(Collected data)
theorem tickDrain_only {P : State → Prop} (hc : ClosedOn P [.links, .ward, .out]) (s : State) (hs0 : P s) :
    P (tickDrain s) := by
  unfold tickDrain
  repeat' (first
    | with_reducible assumption
    | with_reducible apply p_ite
    | with_reducible apply depart_only (hc.sub (by decide))
    | with_reducible apply modWard_only (hc.sub (by decide)))

theorem tickSection_only {P : State → Prop}
    (hc : ClosedOn P [.sect, .nflag, .rings, .cmds, .recs, .steps, .cores, .slate, .commons, .colls, .tiers, .links, .ward, .trace, .out, .fresh]) (n : Nat) (s : State) (t : Sec) (hs0 : P s) :
    P (tickSection n s t) := by
  unfold tickSection
  repeat' (first
    | with_reducible assumption
    | (with_reducible refine fun _ => ?_)
    | ((try lift_lets); with_reducible intro x; refine (fun (hx : P x) => ?_) ?_; on_goal 2 => (try unfold x); on_goal 1 => clear_value x)
    | with_reducible apply p_ite
    | with_reducible apply stopSection_only (hc.sub (by decide))
    | with_reducible apply endReshard_only (hc.sub (by decide))
    | with_reducible apply pumpSection_only (hc.sub (by decide))
    | with_reducible apply lateSection_only (hc.sub (by decide))
    | with_reducible apply p_foldl
    | split)

theorem endHoldover_only {P : State → Prop} (hc : ClosedOn P [.time, .cmds, .ward, .trace, .out]) (s : State) (hs0 : P s) :
    P (endHoldover s) := by
  unfold endHoldover
  repeat' (first
    | with_reducible assumption
    | (with_reducible refine fun _ => ?_)
    | ((try lift_lets); with_reducible intro x; first
        | (refine (fun (hx : P x) => ?_) ?_; on_goal 2 => (try unfold x); on_goal 1 => clear_value x)
        | clear_value x)
    | with_reducible apply p_ite
    | with_reducible apply setLock_only (hc.sub (by decide))
    | with_reducible apply p_foldl
    | split
    | (with_reducible refine p_fst (by assumption) ?_)
    | with_reducible apply id_only (hc.sub (by decide)))

theorem guardWork_only {P : State → Prop} (hc : ClosedOn P [.time, .sect, .cmds, .links, .ward, .trace, .out]) (s : State) (hs0 : P s) :
    P (guardWork s) := by
  unfold guardWork
  repeat' (first
    | with_reducible assumption
    | (with_reducible refine fun _ => ?_)
    | ((try lift_lets); with_reducible intro x; first
        | (refine (fun (hx : P x) => ?_) ?_; on_goal 2 => (try unfold x); on_goal 1 => clear_value x)
        | clear_value x)
    | with_reducible apply p_ite
    | with_reducible apply modTime_only (hc.sub (by decide))
    | with_reducible apply endHoldover_only (hc.sub (by decide))
    | with_reducible apply leaveDeparted_only (hc.sub (by decide))
    | with_reducible apply noteOvers_only (hc.sub (by decide))
    | with_reducible apply countMb_only (hc.sub (by decide))
    | with_reducible apply clearCuts_only (hc.sub (by decide))
    | with_reducible apply p_foldl
    | split
    | (with_reducible refine p_fst (by assumption) ?_))

theorem endGuard_only {P : State → Prop}
    (hc : ClosedOn P [.time, .sect, .rings, .cmds, .recs, .steps, .colls, .tiers, .links, .ward, .trace, .out, .fresh]) (s : State) (hs0 : P s) :
    P (endGuard s) := by
  unfold endGuard
  repeat' (first
    | with_reducible assumption
    | (with_reducible refine fun _ => ?_)
    | ((try lift_lets); with_reducible intro x; refine (fun (hx : P x) => ?_) ?_; on_goal 2 => (try unfold x); on_goal 1 => clear_value x)
    | with_reducible apply p_ite
    | with_reducible apply guardWork_only (hc.sub (by decide))
    | with_reducible apply drainCard_only (hc.sub (by decide))
    | with_reducible apply finishDrains_only (hc.sub (by decide))
    | with_reducible apply drainTakes_only (hc.sub (by decide))
    | with_reducible apply p_foldl)

theorem tickWork_only {P : State → Prop}
    (hc : ClosedOn P [.time, .sect, .slotsNow, .nflag, .rings, .cmds, .recs, .steps, .cores, .slate, .commons, .colls, .tiers, .links, .ward, .trace, .budget, .out, .fresh]) (s : State) (hs0 : P s) :
    P (tickWork s) := by
  unfold tickWork
  have h1 := endHoldover_only (hc.sub (by decide)) _
    (modTime_only (hc.sub (by decide)) (endGuard s) (fun x => { x with ns := w64 (tickNs (endGuard s) (nextTick (endGuard s)) - 1), frac := 0xFFFFFFFF })
      (endGuard_only (hc.sub (by decide)) s hs0))
  have h2 := modTime_only (hc.sub (by decide)) _
    (fun x => { x with ns := w64 (tickNs (endHoldover (modTime (endGuard s) (fun x => { x with ns := w64 (tickNs (endGuard s) (nextTick (endGuard s)) - 1), frac := 0xFFFFFFFF }))) (nextTick (endGuard s))), frac := 0, frame := some (nextTick (endGuard s)), guard := false }) h1
  have h3 := upd_slotsNow hc (by decide) (endHoldover (modTime (endGuard s) (fun x => { x with ns := w64 (tickNs (endGuard s) (nextTick (endGuard s)) - 1), frac := 0xFFFFFFFF }))).slots
    (upd_budget hc (by decide) (.all budgetReset) h2)
  exact endHoldover_only (hc.sub (by decide)) _ (tickDrain_only (hc.sub (by decide)) _ (markDeparted_only (hc.sub (by decide)) _
    (pickTimeLink_only (hc.sub (by decide)) _ (p_foldl _ _ h3 (fun _ _ h => tickSection_only (hc.sub (by decide)) _ _ _ h)))))

theorem modLinkWear_only {P : State → Prop} (hc : ClosedOn P [.wear]) (s : State) (l : Nat) (f : Wear → Wear) (hs0 : P s) :
    P (modLinkWear s l f) := by
  unfold modLinkWear
  repeat' (first
    | with_reducible assumption
    | (with_reducible refine fun _ => ?_)
    | ((try lift_lets); with_reducible intro x; first
        | (refine (fun (hx : P x) => ?_) ?_; on_goal 2 => (try unfold x); on_goal 1 => clear_value x)
        | clear_value x)
    | with_reducible apply p_ite
    | with_reducible apply modWear_only (hc.sub (by decide))
    | with_reducible apply p_foldl
    | split
    | (with_reducible refine p_fst (by assumption) ?_)
    | with_reducible apply id_only (hc.sub (by decide)))

theorem retrain_only {P : State → Prop} (hc : ClosedOn P [.links, .wear]) (s : State) (l : Nat) (cause : BitVec 4) (hs0 : P s) :
    P (retrain s l cause) := by
  unfold retrain
  repeat' (first
    | with_reducible assumption
    | (with_reducible refine fun _ => ?_)
    | ((try lift_lets); with_reducible intro x; first
        | (refine (fun (hx : P x) => ?_) ?_; on_goal 2 => (try unfold x); on_goal 1 => clear_value x)
        | clear_value x)
    | with_reducible apply p_ite
    | with_reducible apply modLink_only (hc.sub (by decide))
    | with_reducible apply leaveLink_only (hc.sub (by decide))
    | with_reducible apply modLinkWear_only (hc.sub (by decide)))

Assignment - In the data above, which lines include "Prop"? Return those lines.

Task output -
theorem tickDrain_only {P : State → Prop} (hc : ClosedOn P [.links, .ward, .out]) (s : State) (hs0 : P s) :
theorem tickSection_only {P : State → Prop}
theorem endHoldover_only {P : State → Prop} (hc : ClosedOn P [.time, .cmds, .ward, .trace, .out]) (s : State) (hs0 : P s) :
theorem guardWork_only {P : State → Prop} (hc : ClosedOn P [.time, .sect, .cmds, .links, .ward, .trace, .out]) (s : State) (hs0 : P s) :
theorem endGuard_only {P : State → Prop}
theorem tickWork_only {P : State → Prop}
theorem modLinkWear_only {P : State → Prop} (hc : ClosedOn P [.wear]) (s : State) (l : Nat) (f : Wear → Wear) (hs0 : P s) :
theorem retrain_only {P : State → Prop} (hc : ClosedOn P [.links, .wear]) (s : State) (l : Nat) (cause : BitVec 4) (hs0 : P s) :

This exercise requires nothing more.